* **Records for this exercise**

== Segment start ==

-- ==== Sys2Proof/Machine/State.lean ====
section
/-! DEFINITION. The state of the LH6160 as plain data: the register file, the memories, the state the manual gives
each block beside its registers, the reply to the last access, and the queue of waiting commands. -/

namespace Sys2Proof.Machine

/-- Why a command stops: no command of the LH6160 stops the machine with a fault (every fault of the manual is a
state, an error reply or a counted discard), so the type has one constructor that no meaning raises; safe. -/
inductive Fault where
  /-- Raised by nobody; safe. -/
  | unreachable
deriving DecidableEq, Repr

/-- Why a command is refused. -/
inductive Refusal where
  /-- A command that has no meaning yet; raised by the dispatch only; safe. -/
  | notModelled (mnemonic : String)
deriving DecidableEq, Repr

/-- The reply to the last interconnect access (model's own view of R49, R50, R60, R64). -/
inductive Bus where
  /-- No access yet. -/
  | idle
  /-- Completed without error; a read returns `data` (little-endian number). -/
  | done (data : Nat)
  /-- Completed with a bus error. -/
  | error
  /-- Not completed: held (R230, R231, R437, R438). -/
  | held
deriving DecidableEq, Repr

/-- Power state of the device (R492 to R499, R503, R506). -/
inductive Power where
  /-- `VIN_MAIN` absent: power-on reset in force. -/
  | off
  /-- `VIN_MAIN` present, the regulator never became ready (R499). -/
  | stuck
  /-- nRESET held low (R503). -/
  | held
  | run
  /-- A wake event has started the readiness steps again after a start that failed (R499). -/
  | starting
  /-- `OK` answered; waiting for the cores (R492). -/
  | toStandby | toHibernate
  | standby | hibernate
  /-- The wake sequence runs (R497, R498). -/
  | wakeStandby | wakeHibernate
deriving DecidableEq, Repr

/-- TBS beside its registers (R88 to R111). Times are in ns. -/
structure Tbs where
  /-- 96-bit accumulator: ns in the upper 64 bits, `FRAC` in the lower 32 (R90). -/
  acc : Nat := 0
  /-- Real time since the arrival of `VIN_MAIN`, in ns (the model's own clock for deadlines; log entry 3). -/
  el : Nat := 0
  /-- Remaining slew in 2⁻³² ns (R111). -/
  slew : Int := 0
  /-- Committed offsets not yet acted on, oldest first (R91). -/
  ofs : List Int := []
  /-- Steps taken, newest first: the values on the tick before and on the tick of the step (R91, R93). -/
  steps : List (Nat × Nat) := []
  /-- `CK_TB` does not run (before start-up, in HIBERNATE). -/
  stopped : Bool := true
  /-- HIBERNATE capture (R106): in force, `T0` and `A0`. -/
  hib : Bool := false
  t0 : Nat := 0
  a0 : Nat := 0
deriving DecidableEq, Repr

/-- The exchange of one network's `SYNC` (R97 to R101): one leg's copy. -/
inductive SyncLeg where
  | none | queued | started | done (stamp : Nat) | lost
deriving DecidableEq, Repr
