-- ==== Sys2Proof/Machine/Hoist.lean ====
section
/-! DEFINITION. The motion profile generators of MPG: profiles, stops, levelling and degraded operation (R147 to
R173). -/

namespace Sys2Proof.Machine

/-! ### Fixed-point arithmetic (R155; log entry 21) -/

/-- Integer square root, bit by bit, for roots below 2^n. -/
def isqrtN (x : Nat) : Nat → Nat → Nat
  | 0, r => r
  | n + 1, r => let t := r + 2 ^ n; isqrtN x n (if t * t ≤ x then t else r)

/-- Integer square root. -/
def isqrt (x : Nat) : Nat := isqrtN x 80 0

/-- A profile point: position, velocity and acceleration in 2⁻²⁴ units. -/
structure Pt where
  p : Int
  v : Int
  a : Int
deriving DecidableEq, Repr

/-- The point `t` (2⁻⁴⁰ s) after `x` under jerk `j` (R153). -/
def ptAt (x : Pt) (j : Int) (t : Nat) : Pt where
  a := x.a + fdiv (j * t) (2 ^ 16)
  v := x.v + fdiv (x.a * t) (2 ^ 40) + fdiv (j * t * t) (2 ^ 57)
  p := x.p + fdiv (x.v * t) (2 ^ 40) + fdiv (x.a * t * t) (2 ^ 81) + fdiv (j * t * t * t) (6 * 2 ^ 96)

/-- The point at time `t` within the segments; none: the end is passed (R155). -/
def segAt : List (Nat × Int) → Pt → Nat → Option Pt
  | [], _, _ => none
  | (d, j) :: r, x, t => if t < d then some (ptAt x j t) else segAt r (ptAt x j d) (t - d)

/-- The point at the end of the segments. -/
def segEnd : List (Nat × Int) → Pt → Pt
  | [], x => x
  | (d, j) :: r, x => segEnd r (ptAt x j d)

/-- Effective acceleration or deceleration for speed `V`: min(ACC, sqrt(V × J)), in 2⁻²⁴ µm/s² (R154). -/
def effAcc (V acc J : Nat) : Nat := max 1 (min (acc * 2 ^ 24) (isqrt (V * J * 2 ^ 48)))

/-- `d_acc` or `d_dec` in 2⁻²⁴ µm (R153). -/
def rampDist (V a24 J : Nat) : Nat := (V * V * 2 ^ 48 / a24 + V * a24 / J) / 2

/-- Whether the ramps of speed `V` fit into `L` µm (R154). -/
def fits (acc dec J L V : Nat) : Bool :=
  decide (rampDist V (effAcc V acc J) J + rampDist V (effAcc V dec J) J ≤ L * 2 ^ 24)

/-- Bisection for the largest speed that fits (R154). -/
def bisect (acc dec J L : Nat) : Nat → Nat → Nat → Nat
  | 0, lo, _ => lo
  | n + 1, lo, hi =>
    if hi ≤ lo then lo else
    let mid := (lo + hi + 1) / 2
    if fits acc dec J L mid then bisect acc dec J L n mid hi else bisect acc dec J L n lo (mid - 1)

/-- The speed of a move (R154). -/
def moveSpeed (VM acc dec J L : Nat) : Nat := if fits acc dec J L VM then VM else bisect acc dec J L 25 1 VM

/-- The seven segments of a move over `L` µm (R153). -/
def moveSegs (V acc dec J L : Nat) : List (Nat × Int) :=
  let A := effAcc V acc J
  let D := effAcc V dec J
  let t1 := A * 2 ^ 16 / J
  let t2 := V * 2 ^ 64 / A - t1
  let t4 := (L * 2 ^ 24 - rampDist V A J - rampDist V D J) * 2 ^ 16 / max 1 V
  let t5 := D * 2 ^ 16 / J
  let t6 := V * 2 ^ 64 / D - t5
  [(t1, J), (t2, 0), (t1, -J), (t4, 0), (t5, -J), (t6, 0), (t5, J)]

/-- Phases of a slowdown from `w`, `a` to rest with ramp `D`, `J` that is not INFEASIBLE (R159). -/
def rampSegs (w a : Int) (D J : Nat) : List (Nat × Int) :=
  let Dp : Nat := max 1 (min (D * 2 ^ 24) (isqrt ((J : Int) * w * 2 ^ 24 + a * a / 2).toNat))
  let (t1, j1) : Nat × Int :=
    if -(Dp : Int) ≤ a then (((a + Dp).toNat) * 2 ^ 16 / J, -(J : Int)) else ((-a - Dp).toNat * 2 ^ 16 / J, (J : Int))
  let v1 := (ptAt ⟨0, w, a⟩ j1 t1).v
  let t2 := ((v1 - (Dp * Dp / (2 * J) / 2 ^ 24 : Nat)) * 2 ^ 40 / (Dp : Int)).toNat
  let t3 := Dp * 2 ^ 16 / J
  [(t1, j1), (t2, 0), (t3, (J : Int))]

== Segment end ==
== Segment start ==

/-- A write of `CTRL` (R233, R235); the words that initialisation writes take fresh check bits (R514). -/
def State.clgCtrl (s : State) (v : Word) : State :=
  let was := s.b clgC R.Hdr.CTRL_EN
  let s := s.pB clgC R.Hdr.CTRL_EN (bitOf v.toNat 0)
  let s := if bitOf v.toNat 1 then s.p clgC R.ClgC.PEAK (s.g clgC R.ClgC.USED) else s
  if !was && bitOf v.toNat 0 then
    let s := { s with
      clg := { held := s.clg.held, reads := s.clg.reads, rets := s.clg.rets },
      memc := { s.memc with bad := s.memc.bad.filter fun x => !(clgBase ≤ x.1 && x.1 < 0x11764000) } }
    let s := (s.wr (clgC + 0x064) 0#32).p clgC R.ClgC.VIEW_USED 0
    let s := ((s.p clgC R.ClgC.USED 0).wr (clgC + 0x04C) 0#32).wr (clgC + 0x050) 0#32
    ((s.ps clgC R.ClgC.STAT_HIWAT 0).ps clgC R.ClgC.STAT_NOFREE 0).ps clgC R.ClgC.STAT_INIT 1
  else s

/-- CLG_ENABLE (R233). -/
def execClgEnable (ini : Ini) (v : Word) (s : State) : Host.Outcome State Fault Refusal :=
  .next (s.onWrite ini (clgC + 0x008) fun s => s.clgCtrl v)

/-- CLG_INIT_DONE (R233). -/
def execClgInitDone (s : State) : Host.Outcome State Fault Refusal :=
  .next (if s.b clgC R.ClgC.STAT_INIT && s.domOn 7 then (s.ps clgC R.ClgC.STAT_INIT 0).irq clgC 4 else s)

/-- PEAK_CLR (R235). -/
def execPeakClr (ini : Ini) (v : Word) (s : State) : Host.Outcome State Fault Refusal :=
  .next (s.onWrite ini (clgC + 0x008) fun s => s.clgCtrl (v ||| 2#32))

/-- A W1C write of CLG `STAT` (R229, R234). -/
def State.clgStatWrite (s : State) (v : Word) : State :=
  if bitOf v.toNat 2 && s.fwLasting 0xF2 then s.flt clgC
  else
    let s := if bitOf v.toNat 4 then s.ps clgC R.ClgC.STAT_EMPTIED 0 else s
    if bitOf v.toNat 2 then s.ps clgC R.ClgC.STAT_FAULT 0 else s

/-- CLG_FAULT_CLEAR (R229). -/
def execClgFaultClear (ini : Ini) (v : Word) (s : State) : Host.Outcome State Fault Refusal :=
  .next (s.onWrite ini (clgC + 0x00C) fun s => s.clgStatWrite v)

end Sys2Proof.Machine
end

== Segment end ==
== Segment start ==

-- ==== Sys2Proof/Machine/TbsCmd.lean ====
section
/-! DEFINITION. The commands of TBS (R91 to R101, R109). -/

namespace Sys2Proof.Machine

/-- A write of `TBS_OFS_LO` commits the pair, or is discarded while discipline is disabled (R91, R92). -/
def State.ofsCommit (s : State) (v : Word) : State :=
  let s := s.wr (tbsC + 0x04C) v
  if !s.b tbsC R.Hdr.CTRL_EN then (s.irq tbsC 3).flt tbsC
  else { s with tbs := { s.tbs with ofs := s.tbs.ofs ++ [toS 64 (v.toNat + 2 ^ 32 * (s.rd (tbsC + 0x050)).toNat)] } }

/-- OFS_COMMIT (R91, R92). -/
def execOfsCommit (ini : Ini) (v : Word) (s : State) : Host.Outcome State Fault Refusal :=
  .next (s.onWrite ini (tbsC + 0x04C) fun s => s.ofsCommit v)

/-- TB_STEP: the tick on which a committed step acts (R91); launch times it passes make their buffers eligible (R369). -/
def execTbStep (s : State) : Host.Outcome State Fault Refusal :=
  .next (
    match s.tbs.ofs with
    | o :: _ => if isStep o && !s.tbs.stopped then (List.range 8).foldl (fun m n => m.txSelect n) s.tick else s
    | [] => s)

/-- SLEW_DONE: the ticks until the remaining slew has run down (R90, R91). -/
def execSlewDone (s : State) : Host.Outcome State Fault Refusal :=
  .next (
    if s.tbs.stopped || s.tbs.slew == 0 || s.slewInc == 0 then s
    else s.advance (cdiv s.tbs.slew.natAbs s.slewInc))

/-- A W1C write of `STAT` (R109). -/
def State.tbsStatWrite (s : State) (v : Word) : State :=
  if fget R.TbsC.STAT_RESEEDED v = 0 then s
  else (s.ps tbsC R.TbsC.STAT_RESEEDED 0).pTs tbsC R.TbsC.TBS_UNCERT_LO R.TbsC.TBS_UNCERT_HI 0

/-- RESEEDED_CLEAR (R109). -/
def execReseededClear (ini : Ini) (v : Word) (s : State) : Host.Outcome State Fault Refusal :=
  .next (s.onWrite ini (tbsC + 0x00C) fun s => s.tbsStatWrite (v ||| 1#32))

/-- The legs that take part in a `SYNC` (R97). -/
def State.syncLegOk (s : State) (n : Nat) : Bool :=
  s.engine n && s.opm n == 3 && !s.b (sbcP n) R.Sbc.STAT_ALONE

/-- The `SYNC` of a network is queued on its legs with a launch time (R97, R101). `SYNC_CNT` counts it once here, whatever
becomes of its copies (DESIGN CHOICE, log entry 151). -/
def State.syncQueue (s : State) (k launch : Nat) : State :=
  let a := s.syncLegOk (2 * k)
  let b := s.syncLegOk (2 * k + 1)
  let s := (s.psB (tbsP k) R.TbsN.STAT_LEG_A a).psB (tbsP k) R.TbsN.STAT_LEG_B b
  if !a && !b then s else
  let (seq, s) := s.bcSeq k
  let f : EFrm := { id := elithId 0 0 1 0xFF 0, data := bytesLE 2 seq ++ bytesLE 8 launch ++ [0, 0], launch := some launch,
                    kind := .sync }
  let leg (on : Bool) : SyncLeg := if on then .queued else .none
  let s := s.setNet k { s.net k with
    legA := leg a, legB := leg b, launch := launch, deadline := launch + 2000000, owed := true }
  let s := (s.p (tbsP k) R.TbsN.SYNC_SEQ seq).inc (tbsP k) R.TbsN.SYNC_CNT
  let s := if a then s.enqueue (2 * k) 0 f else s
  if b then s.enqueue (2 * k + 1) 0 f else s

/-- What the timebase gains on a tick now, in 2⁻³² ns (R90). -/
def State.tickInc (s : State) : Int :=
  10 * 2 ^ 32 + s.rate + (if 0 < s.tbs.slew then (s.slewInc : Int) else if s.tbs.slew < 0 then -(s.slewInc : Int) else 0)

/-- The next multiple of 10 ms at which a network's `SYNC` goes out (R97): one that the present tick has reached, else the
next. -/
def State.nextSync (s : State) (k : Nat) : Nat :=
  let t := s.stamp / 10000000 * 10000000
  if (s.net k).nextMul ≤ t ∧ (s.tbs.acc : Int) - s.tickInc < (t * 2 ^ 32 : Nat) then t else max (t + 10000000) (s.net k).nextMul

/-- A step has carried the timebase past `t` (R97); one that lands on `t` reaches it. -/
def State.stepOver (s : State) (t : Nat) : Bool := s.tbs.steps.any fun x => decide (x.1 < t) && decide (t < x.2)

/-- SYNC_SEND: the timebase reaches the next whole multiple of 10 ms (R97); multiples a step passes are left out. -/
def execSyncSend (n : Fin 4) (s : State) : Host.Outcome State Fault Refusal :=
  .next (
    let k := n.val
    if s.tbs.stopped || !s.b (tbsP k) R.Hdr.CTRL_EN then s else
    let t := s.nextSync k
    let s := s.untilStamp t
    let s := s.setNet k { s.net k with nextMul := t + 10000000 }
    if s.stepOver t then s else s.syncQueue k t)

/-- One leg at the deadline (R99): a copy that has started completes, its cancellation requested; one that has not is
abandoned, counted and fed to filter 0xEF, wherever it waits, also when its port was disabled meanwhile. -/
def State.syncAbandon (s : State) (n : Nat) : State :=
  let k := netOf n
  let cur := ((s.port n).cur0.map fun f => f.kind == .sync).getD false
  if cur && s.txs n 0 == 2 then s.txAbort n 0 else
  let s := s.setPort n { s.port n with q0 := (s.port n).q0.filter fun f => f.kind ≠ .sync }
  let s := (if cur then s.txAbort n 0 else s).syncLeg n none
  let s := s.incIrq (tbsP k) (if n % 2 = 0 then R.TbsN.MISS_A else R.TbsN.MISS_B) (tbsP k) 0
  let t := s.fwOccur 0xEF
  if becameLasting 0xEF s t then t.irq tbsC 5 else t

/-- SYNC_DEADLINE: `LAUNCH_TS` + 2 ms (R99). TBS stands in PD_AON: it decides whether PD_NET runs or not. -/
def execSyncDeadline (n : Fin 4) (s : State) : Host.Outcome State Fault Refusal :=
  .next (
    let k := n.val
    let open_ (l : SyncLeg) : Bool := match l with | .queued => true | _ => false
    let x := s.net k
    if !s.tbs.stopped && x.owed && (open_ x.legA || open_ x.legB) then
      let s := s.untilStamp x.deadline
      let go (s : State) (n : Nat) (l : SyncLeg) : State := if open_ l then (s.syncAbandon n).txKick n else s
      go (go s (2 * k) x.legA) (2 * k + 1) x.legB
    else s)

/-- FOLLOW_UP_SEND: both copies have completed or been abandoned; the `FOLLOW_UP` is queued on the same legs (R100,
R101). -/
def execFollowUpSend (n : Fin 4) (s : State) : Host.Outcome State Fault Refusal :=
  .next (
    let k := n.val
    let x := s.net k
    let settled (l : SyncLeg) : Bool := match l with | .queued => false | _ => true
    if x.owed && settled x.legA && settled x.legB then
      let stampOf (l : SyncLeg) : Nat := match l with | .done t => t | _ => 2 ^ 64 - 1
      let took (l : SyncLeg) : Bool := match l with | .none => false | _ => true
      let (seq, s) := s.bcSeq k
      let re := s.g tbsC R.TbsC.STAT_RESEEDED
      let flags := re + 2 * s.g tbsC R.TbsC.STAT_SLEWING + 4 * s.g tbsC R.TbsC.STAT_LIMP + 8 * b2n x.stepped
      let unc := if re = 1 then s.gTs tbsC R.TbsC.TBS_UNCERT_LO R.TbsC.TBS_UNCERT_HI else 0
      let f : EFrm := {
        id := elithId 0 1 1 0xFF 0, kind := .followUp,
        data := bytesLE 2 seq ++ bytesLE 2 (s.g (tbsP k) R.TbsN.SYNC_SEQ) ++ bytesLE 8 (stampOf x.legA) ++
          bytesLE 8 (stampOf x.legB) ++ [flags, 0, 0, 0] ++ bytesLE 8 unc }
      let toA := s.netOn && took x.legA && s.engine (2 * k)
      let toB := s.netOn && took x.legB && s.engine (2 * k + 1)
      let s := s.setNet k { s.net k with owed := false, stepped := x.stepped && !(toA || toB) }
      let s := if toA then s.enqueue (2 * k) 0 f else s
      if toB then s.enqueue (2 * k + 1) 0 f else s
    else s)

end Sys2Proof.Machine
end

== Segment end ==

* **What you should do**
Take exactly the lines from the one containing "s => s.clgCtrl v)" through the one containing "let s := if bitOf v.toNat 4" in the data above, and output them with nothing added.

* **Task result**
  .next (s.onWrite ini (clgC + 0x008) fun s => s.clgCtrl v)

/-- CLG_INIT_DONE (R233). -/
def execClgInitDone (s : State) : Host.Outcome State Fault Refusal :=
  .next (if s.b clgC R.ClgC.STAT_INIT && s.domOn 7 then (s.ps clgC R.ClgC.STAT_INIT 0).irq clgC 4 else s)

/-- PEAK_CLR (R235). -/
def execPeakClr (ini : Ini) (v : Word) (s : State) : Host.Outcome State Fault Refusal :=
  .next (s.onWrite ini (clgC + 0x008) fun s => s.clgCtrl (v ||| 2#32))

/-- A W1C write of CLG `STAT` (R229, R234). -/
def State.clgStatWrite (s : State) (v : Word) : State :=
  if bitOf v.toNat 2 && s.fwLasting 0xF2 then s.flt clgC
  else
    let s := if bitOf v.toNat 4 then s.ps clgC R.ClgC.STAT_EMPTIED 0 else s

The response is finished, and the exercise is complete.